Massachusetts is one expensive state. Its capital, Boston, has one of the highest costs of living, according to Smart Asset. Take, for example, its home prices. In 2018, a single-family home cost around $460,000. That’s over $50,000 more extravagant than a similar house in New York.
The monthly mortgage payment isn’t the most affordable, either. During the same period, a buyer would end up spending $2,125 monthly. That’s only a few dollars away from the average monthly mortgage in Los Angeles. The City of Angels has more expensive houses than Boston or New York.
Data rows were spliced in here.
/-! ## The two units together -/

/-- 44_decoder R281: every request, carried to its end, keeps the agreement of the two units, where the
framebuffer covers the GRAM words it may emit: the extents for a drawing request (70_reset R354), the
window for WRITE_DATA16 (70_reset R357; DEDUCED, log 18), nothing for a request that emits none. And an
accepted INIT brings a decoder without a fault into agreement from any state. -/
def Obligations.RequestsKeepAgreement : Prop :=
  (∀ (i : Instr) (s t : State), (∃ op, opcodeOf i = some op) → i.wf = true → s.par.wf = true →
    s.wire = [] → s.Agree → s.Covers i → exec i s = .next t → t.settle.Agree) ∧
  ∀ (W H rot : Int) (s : State), s.par.wf = true → (Instr.init W H rot).wf = true → s.wire = [] →
    s.dec.err = none → 0 ≤ rot → rot ≤ 7 → 1 ≤ W → W ≤ s.par.maxDim → 1 ≤ H → H ≤ s.par.maxDim →
    ∃ t, exec (.init W H rot) s = .next t ∧ t.settle.Agree

/-- 42_raster_primitives R200, R207, 45_text R305: a drawing request, carried to its end, leaves exactly the
cells it paints holding its colour, every other cell of the mirror as it was, the register mirror and the
frames as they were, and raises the dirty flag exactly when some cell changed. -/
def Obligations.DrawingPaintsExactlyItsCells : Prop :=
  ∀ (i : Instr) (c : Color) (d : DeviceState) (s t : State), paintColor i = some c → i.wf = true →
    s.par.wf = true → s.wire = [] → s.Agree → s.ExtentsFit → s.enc.dev = some d → exec i s = .next t →
    (∀ x y : Nat, x < s.par.fbW → y < s.par.fbH →
      (paints s.par d i ⟨x, y⟩ → t.settle.dec.cell s.par x y = some c) ∧
      (¬ paints s.par d i ⟨x, y⟩ → t.settle.dec.cell s.par x y = s.dec.cell s.par x y)) ∧
    t.settle.dec.regs = s.dec.regs ∧ t.settle.dec.frames = s.dec.frames ∧
    (t.settle.dec.dirty = true ↔ s.dec.dirty = true ∨
      ∃ x y : Nat, x < s.par.fbW ∧ y < s.par.fbH ∧
        t.settle.dec.cell s.par x y ≠ s.dec.cell s.par x y)

/-- 41_encoder_config R183, R193, 40_transport R151: SET_WINDOW and then exactly as many WRITE_DATA16 as the
window has cells fill it row by row, touch no other cell, and leave the cursor at its origin. -/
def Obligations.WordStreamFillsTheWindow : Prop :=
  ∀ (x1 y1 x2 y2 : Int) (words : List Word16) (d : DeviceState) (s : State),
    (Instr.setWindow x1 y1 x2 y2).wf = true → s.par.wf = true → s.wire = [] → s.Agree → s.ExtentsFit →
    s.enc.dev = some d →
    let w := d.normWindow x1 y1 x2 y2
    let cols := (w.x2 - w.x1 + 1).toNat
    words.length = cols * (w.y2 - w.y1 + 1).toNat →
    ∃ t d', s.carriedOutAll (.setWindow x1 y1 x2 y2 :: words.map .writeData16) = some t ∧
      t.Agree ∧ t.enc.dev = some d' ∧ d'.win = w ∧ d'.cx = w.x1 ∧ d'.cy = w.y1 ∧
      ∀ x y : Nat, x < s.par.fbW → y < s.par.fbH →
        (w.x1 ≤ x → x ≤ w.x2 → w.y1 ≤ y → y ≤ w.y2 →
          t.dec.cell s.par x y = words[(y - w.y1.toNat) * cols + (x - w.x1.toNat)]?) ∧
        (¬ (w.x1 ≤ x ∧ x ≤ w.x2 ∧ w.y1 ≤ y ∧ y ≤ w.y2) → t.dec.cell s.par x y = s.dec.cell s.par x y)
end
Costs, however, are just one of the considerations when moving to Boston. High-quality healthcare, coastal living, and excellent education can trump the necessary expenses. Plus, you can take advantage of a mortgage in Boston called USDA Rural Development Loan.
USDA Loan—What Is It?
The USDA Rural Development Loan is a mortgage program by the government agency, Department of Agriculture, for borrowers who prefer to live in suburban or rural areas.
In this situation, the USDA acts similarly to Freddie Mac or Fannie Mae. It doesn’t lend you the money, but it guarantees or secures your mortgage. This appeals to many existing and future Bostonians since over 45% of the state is rural. You also don’t need to be a farmer or homesteader to qualify.
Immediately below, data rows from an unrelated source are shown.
-- ==== Sys2Proof/Tests/Slice0.lean ====
section
/-! SUPPORT. Tests: ill-formed terms that WellFormed refuses, words written out from the spec's encodings,
one or two small steps for each instruction with expected values from 95_test_vectors, and for each
statement with hypotheses a state and operands that meet them. -/

namespace Sys2Proof.Tests

open Sys2Proof Sys2Proof.Machine

/-! ## WellFormed refuses ill-formed terms -/

theorem test_wf_init : (Instr.init 32768 1 0).wf = false ∧ (Instr.init 1 (-32769) 0).wf = false ∧
    (Instr.init 1 1 32768).wf = false ∧ (Instr.init 32767 (-32768) 0).wf = true := by decide

theorem test_wf_setWindow : (Instr.setWindow 32768 0 0 0).wf = false ∧
    (Instr.setWindow 0 32768 0 0).wf = false ∧ (Instr.setWindow 0 0 32768 0).wf = false ∧
    (Instr.setWindow 0 0 0 (-32769)).wf = false := by decide

theorem test_wf_setRotation : (Instr.setRotation 40000).wf = false := by decide

theorem test_wf_drawPixel : (Instr.drawPixel 32768 0 0).wf = false ∧
    (Instr.drawPixel 0 (-32769) 0).wf = false := by decide

theorem test_wf_fillRect : (Instr.fillRect 32768 0 1 1 0).wf = false ∧
    (Instr.fillRect 0 32768 1 1 0).wf = false ∧ (Instr.fillRect 0 0 32768 1 0).wf = false ∧
    (Instr.fillRect 0 0 1 32768 0).wf = false := by decide

theorem test_wf_drawLine : (Instr.drawLine 32768 0 1 1 0).wf = false ∧
    (Instr.drawLine 0 32768 1 1 0).wf = false ∧ (Instr.drawLine 0 0 32768 1 0).wf = false ∧
    (Instr.drawLine 0 0 1 32768 0).wf = false := by decide

theorem test_wf_drawRect : (Instr.drawRect 32768 0 1 1 0).wf = false ∧
    (Instr.drawRect 0 32768 1 1 0).wf = false ∧ (Instr.drawRect 0 0 32768 1 0).wf = false ∧
    (Instr.drawRect 0 0 1 32768 0).wf = false := by decide

theorem test_wf_circles : (Instr.drawCircle 32768 0 1 0).wf = false ∧
    (Instr.drawCircle 0 32768 1 0).wf = false ∧ (Instr.drawCircle 0 0 32768 0).wf = false ∧
    (Instr.fillCircle 32768 0 1 0).wf = false ∧ (Instr.fillCircle 0 32768 1 0).wf = false ∧
    (Instr.fillCircle 0 0 32768 0).wf = false := by decide

theorem test_wf_chars : (Instr.drawCharFixed 32768 0 0 0 1).wf = false ∧
    (Instr.drawCharFixed 0 32768 0 0 1).wf = false ∧ (Instr.drawCharFixed 0 0 0 0 32768).wf = false ∧
    (Instr.drawCharGfx 32768 0 0 0).wf = false ∧ (Instr.drawCharGfx 0 32768 0 0).wf = false := by decide

theorem test_wf_strings : (Instr.drawStringFixed 32768 0 0 1 []).wf = false ∧
    (Instr.drawStringFixed 0 32768 0 1 []).wf = false ∧
    (Instr.drawStringFixed 0 0 0 32768 []).wf = false ∧
    (Instr.drawStringGfx 32768 0 0 []).wf = false ∧ (Instr.drawStringGfx 0 32768 0 []).wf = false := by
  decide

theorem test_wf_payload : (Instr.drawStringFixed 0 0 0 1 (List.replicate 65536 0)).wf = false ∧
    (Instr.drawStringGfx 0 0 0 (List.replicate 65536 0)).wf = false := by
  simp only [Instr.wf, fitsPayload, List.length_replicate]
  decide

/-- One ill-formed set for each check of `Params.wf` (00_scope R8, 20_memory R76, 41_encoder_config R172,
log 13). -/
theorem test_wf_params :
    defaultParams.wf = true ∧ ({ defaultParams with regHE := 0x37 } : Params).wf = false ∧
    ({ defaultParams with entryAmBit := 4 } : Params).wf = false ∧
    ({ defaultParams with entryOrdBit := 16 } : Params).wf = false ∧
    ({ defaultParams with initSequence := [.writeReg 0x22 0] } : Params).wf = false ∧
    ({ defaultParams with fbW := 0 } : Params).wf = false ∧
    ({ defaultParams with fixedFont := { exampleFixedFont with data := [] } } : Params).wf = false ∧
    ({ defaultParams with gfxFont := { exampleGfxFont with bitmap := [] } } : Params).wf = false := by decide

/-- One ill-formed font for each length check (45_text R291, R300). -/
theorem test_wf_fonts :
    exampleFixedFont.wf = true ∧ exampleGfxFont.wf = true ∧
    ({ exampleFixedFont with data := [0x78] } : FixedFont).wf = false ∧
    ({ exampleFixedFont with cellHeight := 9 } : FixedFont).wf = false ∧
    ({ exampleGfxFont with bitmap := [] } : GfxFont).wf = false ∧
    ({ exampleGfxFont with last := 0x22 } : GfxFont).wf = false := by decide

/-! ## Every constructor from a word written out from its encoding -/

theorem test_decode_reserved : decode (.request 0x0000_0000_0000_0000_0000_0 []) = .ok .reserved := by decide

theorem test_decode_init :
    decode (.request 0x0000_0000_0000_00DC_00B0_1 []) = .ok (.init 176 220 0) := by decide

theorem test_decode_setWindow :
    decode (.request 0x0000_012C_012C_FFF6_FFF6_2 []) = .ok (.setWindow (-10) (-10) 300 300) := by decide

theorem test_decode_setRotation :
    decode (.request 0x0000_0000_0000_0000_FFFF_3 []) = .ok (.setRotation (-1)) := by decide

theorem test_decode_setColorOrder :
    decode (.request 0x0000_0000_0000_0000_0005_4 []) = .ok (.setColorOrder true) ∧
    decode (.request 0x0000_0000_0000_0000_0000_4 []) = .ok (.setColorOrder false) := by decide

theorem test_decode_writeData16 :
    decode (.request 0x0000_0000_0000_0000_F800_5 []) = .ok (.writeData16 0xF800) := by decide

theorem test_decode_drawPixel :
    decode (.request 0x0000_0000_F800_006E_0058_6 []) = .ok (.drawPixel 88 110 0xF800) := by decide

theorem test_decode_fillRect :
    decode (.request 0x001F_0004_0004_FFFE_FFFE_7 []) = .ok (.fillRect (-2) (-2) 4 4 0x1F) := by decide

theorem test_decode_drawLine :
    decode (.request 0xFFFF_0001_FFFD_0000_0000_8 []) = .ok (.drawLine 0 0 (-3) 1 0xFFFF) := by decide

theorem test_decode_drawRect :
    decode (.request 0x00FF_0004_0003_00DA_00AE_9 []) = .ok (.drawRect 174 218 3 4 0xFF) := by decide

theorem test_decode_drawCircle :
    decode (.request 0x0000_F800_0003_000A_000B_A []) = .ok (.drawCircle 11 10 3 0xF800) := by decide

theorem test_decode_fillCircle :
    decode (.request 0x0000_07E0_0002_0005_0006_B []) = .ok (.fillCircle 6 5 2 0x7E0) := by decide

/-- V-ENC-5: the high byte of the character field is ignored. -/
theorem test_decode_drawCharFixed :
    decode (.request 0x0002_0001_0141_0014_000A_C []) = .ok (.drawCharFixed 10 20 0x41 1 2) := by decide

theorem test_decode_drawStringFixed :
    decode (.request 0x0000_0002_0001_0006_0005_D [0x41, 0x42]) =
      .ok (.drawStringFixed 5 6 1 2 [0x41, 0x42]) := by decide

theorem test_decode_drawCharGfx :
    decode (.request 0x0000_0001_0321_0014_000A_E []) = .ok (.drawCharGfx 10 20 0x21 1) := by decide

/-- V-ENC-4. -/
theorem test_decode_drawStringGfx :
    decode (.request 0x0000_0000_0001_0014_000A_F [0x21, 0x0A, 0x21]) =
      .ok (.drawStringGfx 10 20 1 [0x21, 0x0A, 0x21]) := by decide

/-- V-ENC-8, and a frame with a bad high byte. -/
theorem test_decode_cmd : decode (.frame 0x00022) = .ok (.cmd 0x22) ∧
    decode (.frame 0x00122) = .error (.commandFrameHighByte 0x00122) := by decide

/-- V-ENC-9. -/
theorem test_decode_data : decode (.frame 0x1F800) = .ok (.data 0xF800) := by decide

theorem test_decode_events :
    decode (.event 0b00 0x22) = .ok (.eventCmd 0x22) ∧ decode (.event 0b01 0xF800) = .ok (.eventData 0xF800) ∧
    decode (.event 0b10 40) = .ok (.eventDelay 40) ∧ decode (.event 0b11 0) = .ok .eventReset := by decide

/-- The same words as the opcode table numbers them. -/
theorem test_decodeTableWord :
    decodeTableWord 88 0x1 = some (.init 0 0 0) ∧ decodeTableWord 24 0x22 = some (.cmd 0x22) ∧
    decodeTableWord 24 0x10000 = some (.data 0) ∧ decodeTableWord 8 3 = some .eventReset := by decide

/-- 30_encoding R130, R131: the written forms. -/
theorem test_text :
    requestText (.init 176 220 0) = "INIT 176, 220, 0" ∧
    requestText (.writeData16 0xF800) = "WRITE_DATA16 0xF800" ∧
    eventText (.cmd 0x22) = "C 22" ∧ eventText (.data 0xF800) = "D F800" := by
  refine ⟨?_, ?_, ?_, ?_⟩ <;> rfl

/-! ## Small steps -/

/-- The device after `INIT 176, 220, 0` (95_test_vectors section 0). -/
def device176 : DeviceState where
  width := 176
  height := 220
  rotation := 0
  colorOrder := .bgr
  win := ⟨0, 0, 175, 219⟩
  cx := 0
  cy := 0

/-- "After INIT" of 95_test_vectors section 0, its events carried and `E.out` cleared. -/
def afterInit : State := { State.reset with
  enc := { Front.powerOn with dev := some device176, latched := some 0x22 }
  dec := { Dec.created defaultParams with
    rs := some .cmd, phase := .commandLatched, latched := some 0x22, regs := [(3, 0x1030)] } }

/-- The events a request has emitted. -/
def outOf : Host.Outcome State Fault Refusal → List Event
  | .next t => t.enc.out
  | _ => []

/-- The records it has logged. -/
def logOf : Host.Outcome State Fault Refusal → List LogRecord
  | .next t => t.enc.log
  | _ => []

/-- The pen it has left. -/
def penOf : Host.Outcome State Fault Refusal → Option Int × Option Int
  | .next t => (t.enc.penX, t.enc.penY)
  | _ => (none, none)

/-- The decoder it has left. -/
def decOf : Host.Outcome State Fault Refusal → Dec
  | .next t => t.dec
  | _ => Dec.created defaultParams

/-- The cells plotted, read off the addresses sent. -/
def plotsOf : List Event → List (Nat × Nat)
  | .cmd 0x20 :: .data x :: .cmd 0x21 :: .data y :: rest => (x.toNat, y.toNat) :: plotsOf rest
  | _ :: rest => plotsOf rest
  | [] => []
It also has many attractive features. First, you don’t have to pay a down payment. It is also open to both repeat and first-time homebuyers. Most of all, it has lower long-term mortgage interest rates. This makes housing more affordable.
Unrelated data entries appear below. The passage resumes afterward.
-- ==== Sys2Proof/WellFormed.lean ====
section
/-! DEFINITION. Which commands are well formed: operands that the connection they come from can carry. -/

namespace Sys2Proof

/-- A COMMAND's list holds at most 12 article codes (R125). -/
def Payload.wf : Payload → Bool
  | .codes l => decide (l.length ≤ 12)
  | .cell _ => true

/-- The operands of a command lie in the ranges that the spec gives them: addresses within the 512 bytes of the memory (10.2), slots
0 to 95 (R112), a body length above 80 for a discard (R110), a complete row of characters that is no good frame for a bad frame
(R110, R127), list
lengths the kinds admit (R127), peers 1 to 30 (R64), a sync character that differs (R110), and a command code that names none of
the seven (R137). -/
def Instr.wf : Instr → Bool
  | .powerOn => true
  | .eepromNoAnswer silence => decide (silence.position < Config.memorySize)
  | .imageLoadEnd image => decide (image.length ≤ Config.memorySize)
  | .unconfiguredFaultMinute => true
  | .supplySample _ => true
  | .conversion _ => true
  | .warmUpEnd _ => true
  | .enterUnsteady _ => true
  | .enterFault _ => true
  | .leaveFault _ => true
  | .departureExpiry => true
  | .lineIdle => true
  | .overLengthDiscard length => decide (Config.bodyMax < length.toNat)
  | .contentionSlot slot => decide (slot < Config.roundSlots)
  | .roundRepeat => true
  | .collision => true
  | .attemptSucceeded => true
  | .badFrame characters => Machine.isComplete characters && (Machine.goodFrame characters).isNone
  | .countTaken _ _ => true
  | .alertTaken _ _ => true
  | .strayTaken _ _ => true
  | .tallyTaken _ entries => decide (entries.length ≤ 12)
  | .censusTaken _ codes => decide (1 ≤ codes.length) && decide (codes.length ≤ 12)
  | .statusTaken _ _ => true
  | .faultTaken _ _ => true
  | .ack _ _ _ payload => payload.wf
  | .restockBegin _ _ _ payload => payload.wf
  | .restockEnd _ _ _ payload => payload.wf
  | .query _ _ _ payload => payload.wf
  | .recount _ _ _ payload => payload.wf
  | .zero _ _ _ payload => payload.wf
  | .restart _ _ _ payload => payload.wf
  | .censusWindowEnd => true
  | .joiningLimit => true
  | .tallyPhase => true
  | .entryStale _ peer => decide (1 ≤ peer) && decide (peer ≤ 30)
  | .entryRemoved _ peer => decide (1 ≤ peer) && decide (peer ≤ 30)
  | .leadTimerExpiry _ => true
  | .claimTimerExpiry _ => true
  | .startHoldExpiry _ => true
  | .reminderTimerExpiry _ => true
  | .restockTimerExpiry _ => true
  | .keyPressBegin => true
  | .keyRelease => true
  | .longPress => true
  | .carrier _ => true
  | .framingError => true
  | .syncMismatch character => character != Config.syncChar
  | .unknownCommandCode _ _ code _ payload => (Machine.commandOf code).isNone && payload.wf
  | .supplyFailure => true

end Sys2Proof
end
You can also choose your preferred home. It can be a sing-detached house, a property in a masterplan community, or even a condominium unit.
Qualifying for the Mortgage
This USDA-backed loan program is for families with low to moderate income. These individuals struggle securing a conventional loan for the following reasons:
- High income requirement
- High down payment (at least 20% of the home value)
- Expensive long-term mortgage interest rate
The loan, though, isn’t dole out and has specific qualification requirements. These include:
- Citizenship – You have to be either a permanent resident or a citizen of the United States.
- Stable income – The program expects you not to miss any monthly repayment, especially within the first 12 months.
- Credit score – The program doesn’t have a minimum credit score, but you are more likely to succeed if it’s 640. That means your score should be fair to excellent.
- Credit history – Your credit report must be outstanding. It’s still possible to qualify if you have missed payments in certain situations, though. An example is a payment delay due to a health crisis or emergency.
The program is also particular with income limits, depending on household size and county. In general, homes with one to four members will have a combined income of at least $86,850. For those with five to eight members, the income limit is $114,650.
If you intend to buy a rural property in Boston, the income limit is $147,050 for a household with one to four members. It’s almost $200,000 for five- to eight-member houses.
Boston is expensive, especially its housing. It doesn’t mean you can no longer afford it. Programs such as USDA Rural Development Loans can help you achieve your Massachusetts dream.